1) Take the rice noodles in a bowl, cover with boiling water and soak for 5 minutes to soften.

2) Pass the noodles through a colander and set aside.

3) Heat the oil in a wok until hot. Add ginger, garlic and green chilies.

4) Add the white part of the spring onions and fry them for a minute over high heat.

5) Now add all the vegetables, carrots, beans, bell pepper, broccoli and mix well.

6) Add salt and sugar. Cook on high for 3 to 5 minutes until the vegetables become slightly tender.

7) Add the soy sauce.

8) Add the vinegar.

9) Add the drained noodles.

10) Now add the bean sprouts and mix well over high heat for 2 minutes.

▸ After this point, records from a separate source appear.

/-- The bytes a copy writes: one that the copy writes twice or also reads is undefined (R166). -/
def overlapped (xs : List (Loc × Loc × Byte)) (f : Nat) : List (Loc × Byte) :=
  xs.mapIdx (fun i x =>
    if (xs.filter (fun y => y.1 = x.1)).length > 1 ∨ xs.any (fun y => y.2.1 = x.1) then
      (x.1, BitVec.ofNat 8 (Config.freeNat f i))
    else (x.1, x.2.2))

/-- The destination bytes of a failed copy that can be reached: any of them may have been written, and is then
undefined (R167). -/
def CopyOp.spoiled (o : CopyOp) (key : Nat) (s : State) : State :=
  let f := s.free
  (o.bytes.zipIdx).foldl (fun t (x, i) =>
    if Config.freeNat f (2 * i) % 2 = 0 && !o.moved.contains i then t
    else
      match o.locate t o.dstPlace .write x.2 with
      | .ok dst t1 => t1.engineWrite key true dst (BitVec.ofNat 8 (Config.freeNat f (2 * i + 1)))
      | _ => t) { s with free := f + 1 }

/-- Whether an operation is a fill, and of which tile. -/
def CopyKind.fillTile : CopyKind → Option Nat
  | .fill t => some t
  | _ => none

/-- The bytes of an operation that a test picks are written, of those it has not moved yet: the range of a tile that a store reached
while it was FILLING stays undefined (R174). -/
def CopyOp.write (o : CopyOp) (core key : Nat) (s : State) (xs : List (Loc × Loc × Byte)) (pick : Nat → Bool) : State :=
  let fill := o.kind.fillTile
  let lost : Bool := match fill with
    | some t => ((s.core core).tile t).lost
    | none => false
  let vals := (overlapped xs s.free).zipIdx.filter (fun x => !o.moved.contains x.2 && pick x.2)
  let out := vals.map (fun x => if lost then (x.1.1, BitVec.ofNat 8 (Config.freeNat s.free (2 ^ 33 + x.2))) else x.1)
  { s with free := s.free + 1 }.engineWrites key fill.isSome out

/-- A copy-engine operation carried out (R166, R167): it wrote its bytes, ended in error, or waits for the driver, or for another
package that its bytes come from or go to (R361, R362). -/
def CopyOp.run (o : CopyOp) (core key : Nat) (s : State) : Found Unit :=
  match o.gather core s o.bytes.zipIdx with
  | .wait t => .wait t
  | .fail c k a t => .fail c k a (o.spoiled key t)
  | .ok xs t =>
    match xs.find? (fun x => x.1.isRemote || x.2.1.isRemote) with
    | none => .ok () (o.write core key t xs (fun _ => true))
    | some (d, l, _) =>
      let r := if d.isRemote then d else l
      let package := match r.1 with
        | .remote p => p
        | _ => 0
      match t.remoteTurn (2 ^ 20 + o.order) package r.2 d.isRemote
          (BitVec.ofInt 64 (if d.isRemote then (o.dst : Int) else o.src)) with
      | .wait t => .wait t
      | .fail c k a t => .fail c k a (o.spoiled key t)
      | .ok _ t => .ok () (o.write core key t xs (fun _ => true))

/-- Some of the bytes of an operation move before it completes (R166, R273): which, the machine chooses. -/
def State.copyProgress (s : State) (core id : Nat) : State :=
  match (s.core core).copies.find? (fun o => o.order = id && !o.done) with
  | none => s
  | some o =>
    match o.gather core s o.bytes.zipIdx with
    | .ok xs t =>
      if xs.any (fun x => x.1.isRemote || x.2.1.isRemote) then s
      else
        let pick (i : Nat) : Bool := Config.freeNat s.free (2 ^ 34 + i) % 2 = 1
        let moved := o.moved ++ (List.range xs.length).filter (fun i => pick i && !o.moved.contains i)
        (o.write core o.issuer t xs pick).modCore core (fun c =>
          { c with copies := c.copies.map (fun x => if x.order = id then { x with moved := moved } else x) })
    | _ => s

11) Finally add the coriander leaves and the green part of the spring onions. Mix well.

12) Serve hot.

Expert advice

  • Avoid over-soaking the noodles as they can become soggy and sticky.
  • Drain the noodles well before stir-frying to avoid soggy noodles.
  • Cook the vegetables over high heat for a few minutes to keep them crispy and crunchy.
  • Since soy sauce already contains salt, adjust the amount of salt accordingly.

Storage and service

Store leftover noodles in an airtight container. It keeps well in the refrigerator for up to 2 days.

Serve the rice vermicelli hot. Enjoy them on their own or pair them with chilli paneer, gobi manchurian, tofu chilli or any other Indochinese side dish of your choice for a satisfying meal.

FAQs

Q. Why did my rice vermicelli turn mushy?

This usually happens if the noodles are soaked too long or overcooked. Soak them only until soft and tender.

Q. Can I add other vegetables?

Absolutely ! You can add cabbage, tofu, paneer, mushrooms or any other vegetables you have at home.

Q. Can I make this recipe spicy?

Certainly. Add more green chilies or your favorite chili sauce to make it spicier.

Q. Can I add protein?

Yes, this recipe is very versatile. You can add tofu, paneer, scrambled eggs with mushrooms or cooked chicken to make your meal healthy and filling.

📖 Get the recipe

Vegetarian Rice Noodles Recipe (Vegetarian Rice Noodle Stir-Fry)

Vegetarian Rice Vermicelli Noodles is a simple and delicious stir-fry recipe made with rice vermicelli, vegetables, bean sprouts, chili peppers, ginger, garlic, soy sauce and vinegar. It’s a quick and healthy dish that can be prepared in less than 30 minutes. It’s perfect for busy days, for a quick lunch or dinner.

Preparation time 15 minutes

Cooking time 25 minutes

0 minutes

Total duration 40 minutes

Course Main course

Kitchen Indo-Chinese

Servings 2 servings

Calories 445 kilocalories

Ingredients

Aromatic (to saute first)

Nutrition

Nutrition Facts

Vegetarian Rice Noodles Recipe (Vegetarian Rice Noodle Stir-Fry)

Amount per serving

% daily value*

*Percent Daily Values ​​are based on a 2,000 calorie diet.